# Why sharks circle you



## TT5 4 JON (May 8, 2009)

Two great white sharks swimming in the ocean spied survivors of a sunken ship. "Follow me son" the father shark said to the son shark and they swam to the mass of people. "First we swim around them a few times with just the tip of our fins showing." And they did. "Well done, son! Now we swim around them a few times with all of our fins showing." And they did. "Now we eat everybody." And they did.

When they were both gorged, the son asked, "Dad, why didn't we just eat them all at first? Why did we swim around and around them?"

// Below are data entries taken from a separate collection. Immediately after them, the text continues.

/-! ### The comparisons (R193) -/

theorem fle_eq_false_of_isNaN {x y : Word} (h : isNaN x = true ∨ isNaN y = true) :
    fle x y = false := by
  rcases h with h | h <;> simp [fle, fordered, h]

/-- Of two patterns that are no NaN, one is at most the other where the other is not below it. -/
theorem fle_eq_not_flt {x y : Word} (hx : isNaN x = false) (hy : isNaN y = false) :
    fle x y = !flt y x := by
  simp only [fle, flt, fordered, hx, hy, Bool.not_false, Bool.and_self, Bool.true_and,
    ← decide_not, not_lt]

theorem fle_iff_of_hasValue {x y : Word} {v w : EReal} (hx : HasValue x v) (hy : HasValue y w) :
    fle x y = true ↔ v ≤ w := by
  rw [fle_eq_not_flt hx.isNaN_eq hy.isNaN_eq, Bool.not_eq_true', ← Bool.not_eq_true,
    flt_iff_of_hasValue hy hx, not_lt]

theorem fne_iff_of_hasValue {x y : Word} {v w : EReal} (hx : HasValue x v) (hy : HasValue y w) :
    fne x y = true ↔ v ≠ w := by
  rw [fne, Bool.not_eq_true', ← Bool.not_eq_true, feq_iff_of_hasValue hx hy]

/-- Settles O50: with a NaN no comparison but `fne` holds; without one each compares the values. -/
theorem comparisonsByValue : Obligations.ComparisonsByValue := by
  intro a b
  refine ⟨fun hnan => ?unordered, fun p q ha hb => ?ordered⟩
  case unordered =>
    have heq := feq_eq_false_of_isNaN hnan
    exact ⟨by rw [fne, heq, Bool.not_false], flt_eq_false_of_isNaN hnan,
      fle_eq_false_of_isNaN hnan, flt_eq_false_of_isNaN hnan.symm,
      fle_eq_false_of_isNaN hnan.symm, heq⟩
  case ordered =>
    exact ⟨flt_iff_of_hasValue ha hb, fle_iff_of_hasValue ha hb, flt_iff_of_hasValue hb ha,
      fle_iff_of_hasValue hb ha, feq_iff_of_hasValue ha hb, fne_iff_of_hasValue ha hb⟩

end Sys2Proof.Machine
end

section
/-! PROOFS. Correct rounding (spec/42_float_alu.md R192): the exact sum, product, quotient and root
of finite values, and that packing them rounds the exact result once. -/

namespace Sys2Proof.Machine

/-! ### Finite values with their sign (R190) -/

/-- The number (-1)^neg * m * 2^e. -/
def finValue (neg : Bool) (m : ℕ) (e : ℤ) : ℚ := (if neg then -1 else 1) * (m : ℚ) * (2 : ℚ) ^ e

/-- v is the finite number p, and `neg` is its sign, which a zero has too. -/
def FloatView.IsFinite (v : FloatView) (neg : Bool) (p : ℚ) : Prop :=
  ∃ m e, v = .fin neg m e ∧ finValue neg m e = p

theorem cast_finValue (neg : Bool) (m : ℕ) (e : ℤ) :
    ((finValue neg m e : ℚ) : ℝ) = (if neg then -1 else 1) * (m : ℝ) * (2 : ℝ) ^ e := by
  cases neg <;> simp [finValue]

/-- The sign of a product or quotient is the product of the signs. -/
theorem sign_bne {K : Type} [Field K] (s t : Bool) : (if (s != t) then (-1 : K) else 1) =
    (if s then -1 else 1) * (if t then -1 else 1) := by
  cases s <;> cases t <;> simp

theorem finValue_eq_signedInt (neg : Bool) (m : ℕ) (e : ℤ) :
    finValue neg m e = (signedInt neg m : ℚ) * (2 : ℚ) ^ e := by
  cases neg <;> simp [finValue, signedInt]

theorem finValue_eq_zero_iff {neg : Bool} {m : ℕ} {e : ℤ} : finValue neg m e = 0 ↔ m = 0 := by
  cases neg <;> simp [finValue, zpow_ne_zero]
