-- ==== Sys2Proof/Machine/Memory.lean ====
section
/-! DEFINITION. The data memory (10_state R25, R26; 20_memory R50 to R59): N words of W bits, word addresses 0 to N-1, plain
read/write storage. It is held as (address, word) pairs in ONE canonical form: addresses strictly rising, each below N, and
no pair equal to what an unlisted address reads as. The smallest unit the spec gives is the word (R51), so a pair holds a
word (log entry 5). -/

namespace Sys2Proof.Machine

/-- A memory word at a word address. -/
abbrev WordCell := Nat × Word

/-- The memory: `size` is N (R25), `cells` the listed words. -/
structure Memory where
  size : Nat
  cells : List WordCell
deriving DecidableEq, Repr

/-- What an unlisted address reads as (log entry 3). It only fixes the form: `Memory.ofInit` lists every other word of
MEM_INIT. -/
def Memory.unlisted : Word := 0

/-- The word a list of cells holds at an address. -/
def Memory.lookup : List WordCell → Nat → Word
  | [], _ => Memory.unlisted
  | (b, v) :: rest, a => if a = b then v else Memory.lookup rest a

/-- Memory word `a`, `M[a]` (R56). -/
def Memory.read (m : Memory) (a : Nat) : Word := Memory.lookup m.cells a

/-- A cell in front of a list, unless it holds what an unlisted address reads as. -/
def Memory.consCell (a : Nat) (v : Word) (cells : List WordCell) : List WordCell :=
  if v = Memory.unlisted then cells else (a, v) :: cells

/-- The list of cells after a write, in canonical form. -/
def Memory.place : List WordCell → Nat → Word → List WordCell
  | [], a, v => Memory.consCell a v []
  | (b, x) :: rest, a, v =>
    if a < b then Memory.consCell a v ((b, x) :: rest)
    else if a = b then Memory.consCell a v rest
    else (b, x) :: Memory.place rest a v

/-- The memory after `M[a] <- v` (R53, R55). -/
def Memory.write (m : Memory) (a : Nat) (v : Word) : Memory :=
  { m with cells := Memory.place m.cells a v }

/-- The cells of the words `f start`, …, `f (start + count - 1)`. -/
def Memory.initCells (f : Nat → Word) (start : Nat) : Nat → List WordCell
  | 0 => []
  | count + 1 => Memory.consCell start (f start) (Memory.initCells f (start + 1) count)

/-- A memory of `n` words with `M[a] = f a` (R26). -/
def Memory.ofInit (n : Nat) (f : Nat → Word) : Memory :=
  { size := n, cells := Memory.initCells f 0 n }

/-- The list is canonical with every address in `[lo, hi)`. -/
def Memory.cellsOk (lo hi : Nat) : List WordCell → Bool
  | [] => true
  | (a, v) :: rest =>
    decide (lo ≤ a) && decide (a < hi) && decide (v ≠ Memory.unlisted) && Memory.cellsOk (a + 1) hi rest

/-- The canonical form, and N in its range (R7, R25). -/
def Memory.wf (m : Memory) : Bool :=
  decide (1 ≤ m.size) && decide (m.size ≤ Config.maxMemWords) && Memory.cellsOk 0 m.size m.cells

end Sys2Proof.Machine
end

His wise father replied, "Because they taste better without the s*** inside!"


----------



## Charlie (Dec 15, 2006)

:lol: :lol: :lol:


----------



## davelincs (Jan 1, 2010)

:lol: :lol:


----------



## YELLOW_TT (Feb 25, 2004)

:lol: :lol:


----------



## Diveratt (Aug 31, 2009)

Not 100% sure I should have found this funny I'm off to the Read Sea next week on a Shark Project Diving holiday 





Not my vid but this what I am hoping for


----------



## mon&amp;stu (Feb 5, 2011)

very very funny love it! :lol:  :lol:


----------



## T3RBO (Dec 9, 2003)

:lol:


----------



## Jansen (Oct 8, 2009)

:lol: :lol: :lol:


----------